Not. This is usually the same or worse.

PyPy retains the global interpreter lock (GIL) that CPython has. This means that native threads cannot run Python code in parallel. Python threads also have extra semantics that are expensive. Greater synchronization surrounds starting, shutting down, and tracking threads of Python objects. In comparison, C threads run faster, are cheaper to use, and can run completely parallel.

Efficient socket handling requires minimizing the time that was not spent waiting for the next socket event. Since the PyPy thread model is still GIL-linked, this means that threads that return from blocking socket calls cannot act until they acquire a GIL. Equivalent C code is usually faster and may return to wait for socket events sooner.

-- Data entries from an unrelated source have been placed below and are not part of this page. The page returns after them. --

/-- The last write of a transfer has been issued: the partly filled scale block is closed (R182), the descriptor may end (R100, R107),
the transfer may be complete, and its phase has had a `DRAIN` (R302). A descriptor does not end while the lane stops (Table STREAM-12). -/
def State.finishDrain (s : State) (p c id : Nat) : State :=
  let s := match s.xferOf c id with
    | some (_, t) => match t.rs.scale with
      | some k => if k.use = 2 then match s.tensor k.handle with
        | some st => s.sendScaleBlock p c id st (if k.width = 1 then 1 else 0)
        | none => s else s
      | none => s
    | none => s
  let s := match s.xferOf c id with
    | some (_, t) => s.drainOcc c id t.rs.phase
    | none => s
  let s := s.modXfer c id fun t => { t with wrIssued := true }
  let s := s.popInsn p c
  let s := s.checkComplete p c id
  s.endExpired p c

/-- The fetch engine has carried the transfer's `EMIT` to its end (R110). -/
def State.readsDone (s : State) (c id : Nat) : Bool := ((s.xferOf c id).map fun e => e.2.rdDone).getD true

/-- The execute engine carries out a `DRAIN` as far as it gets. [Log 34 DEDUCED] -/
def State.goDrain (s : State) (p c id : Nat) : State :=
  match s.xferOf c id with
  | none => s
  | some (x, t) =>
    if x.awaitsFit || (t.inPlace && !t.allIn) then s
    else
      let s := s.modLane p fun l => { l with xst := if l.xst ≤ 3 then 2 else l.xst }
      let s := if t.wrNext = 0 then s.modXfer c id fun t => { t with snap := { t.snap with
          scaleBlock := x.scaleBlock, scaleSlot := x.scaleSlot, scaleRow := x.scaleRow, prodBlock := x.prodBlock } } else s
      match State.drainUnits p c id (t.wrUnits + 1) s with
      | (s, true) => if s.blockWaits c id || !s.readsDone c id then s else s.finishDrain p c id
      | (s, false) => s

/-- `DRAIN` (R89, R100): carried out as far as the engine gets; a later `DRAIN` of the same lane goes on with it. -/
def drainInsn (p : Nat) (s : State) : State :=
  let s := s.ageRequests p
  match s.execHead p with
  | some (c, _, q) => if q.i = .drain ∧ !(s.lane p).holding then s.goDrain p c q.xfer else s
  | none => s

/-- `DRAIN`. [Log 19 DESIGN CHOICE] -/
def execDrain (lane : Fin 10) (s : State) : Out := running s (drainInsn lane.val)

/-! ### The other instructions of the execute engine -/

/-- The execute engine performs an instruction that changes only its run state (R82, R97, R98). -/
def stateInsn (p : Nat) (is : FInsn → Bool) (s : State) : State :=
  match s.execHead p with
  | some (c, x, q) =>
    if is q.i && !(s.lane p).holding && !x.awaitsFit then (s.setStream c { x with xrs := x.xrs.apply q.i }).popInsn p c else s
  | none => s

/-- `XFORM` (R68): performed by the fetch engine, which passes it on, and by the execute engine. -/
def execXform (lane : Fin 10) (eng : Engine) (s : State) : Out :=
  let is : FInsn → Bool := fun i => match i with | .xform _ => true | _ => false
  running s (match eng with | .fetch => fetchInsn lane.val is | .execute => stateInsn lane.val is)

/-- `SCALE` (R162, R175): performed by both engines. -/
def execScale (lane : Fin 10) (eng : Engine) (s : State) : Out :=
  let is : FInsn → Bool := fun i => match i with | .scale _ => true | _ => false
  running s (match eng with | .fetch => fetchInsn lane.val is | .execute => stateInsn lane.val is)

/-- `SWAP` (R126): side 0 is the fetch engine's, side 1 the execute engine's. -/
def execSwap (lane : Fin 10) (eng : Engine) (s : State) : Out :=
  running s (match eng with
    | .fetch => fetchInsn lane.val fun i => match i with | .swap false _ => true | _ => false
    | .execute => stateInsn lane.val fun i => match i with | .swap true _ => true | _ => false)

/-- `DEADLINE` (R97): the execute engine's. -/
def execDeadline (lane : Fin 10) (s : State) : Out := running s (stateInsn lane.val fun i => match i with | .deadline _ => true | _ => false)

/-- `PHASE` (R98): performed by both engines. -/
def execPhase (lane : Fin 10) (eng : Engine) (s : State) : Out :=
  let is : FInsn → Bool := fun i => match i with | .phase _ => true | _ => false
  running s (match eng with | .fetch => fetchInsn lane.val is | .execute => stateInsn lane.val is)

/-- Entries of the event-out crossing (Table ARCH-6). -/
def evOutRoom : Nat := 32

/-- The command in hand abandons the stream of member `c`: no Pennant of its run is posted (R260). -/
def State.abandoning (s : State) (c : Nat) (x : Stream) : Bool :=
  match s.ctl.hand with
  | some (.waiting _ _ (.abandon a)) => decide (a = c - x.idx)
  | _ => false

/-- The execute engine meets a `POST` (R34, R95, R107, R227): it posts once every earlier write of the run has completed, the descriptors
before its own are gone, and the event-out crossing has room; only member 0 of a split stream posts (R171). -/
def postInsn (p : Nat) (s : State) : State :=
  match s.execHead p with
  | some (c, x, q) =>
    match q.i with
    | .post ev line hal add =>
      let first := decide ((s.lane p).queue.head? = (s.lane p).execEntry)
      if (s.lane p).holding || !first || x.writesOpen || s.abandoning c x || (ev && x.idx = 0 && decide (s.hal.evOutQ.length ≥ evOutRoom)) then s
      else if x.idx ≠ 0 then s.popInsn p c
      else
        let s := (s.postOrder c hal).halAdd hal add false
        let s := if ev then { s with hal := { s.hal with evOutQ := s.hal.evOutQ ++ [BitVec.ofNat 6 line] } } else s
        s.popInsn p c
    | _ => s
  | none => s

/-- `POST`. -/
def execPost (lane : Fin 10) (s : State) : Out := running s (postInsn lane.val)

end Sys2Proof.Machine
end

Compared to regular python?

Yes. But not so much.

For the above reasons, PyPy, with the exception of random spikes due to JIT and other overhead, requires less processor time for equivalent code. Therefore, thread and socket processing is faster and more flexible.

I would just try, but the python code in question was written for a small cluster of computers on which I am not an admin. I ask here because my google attempts provided a comparison with citon, bottomless swallowing, etc., and I don’t want to trick the administrator about it if this is unlikely to work.

PyPy will only improve performance if your code is CPU related. PyPy is the fastest Python implementation that I know about what happens initially. You can explore some of the other implementations or consider writing C extensions if true parallelism streaming is your priority.

I really don't need pypy to be as good in C; I want to use it because right now the overhead of the translator completely overshadows the calculation I'm trying to do. I just need pypy to get me in the area of ​​handwritten C.

Closing the performance gap with C is currently PyPy's biggest feature. I highly recommend you to try.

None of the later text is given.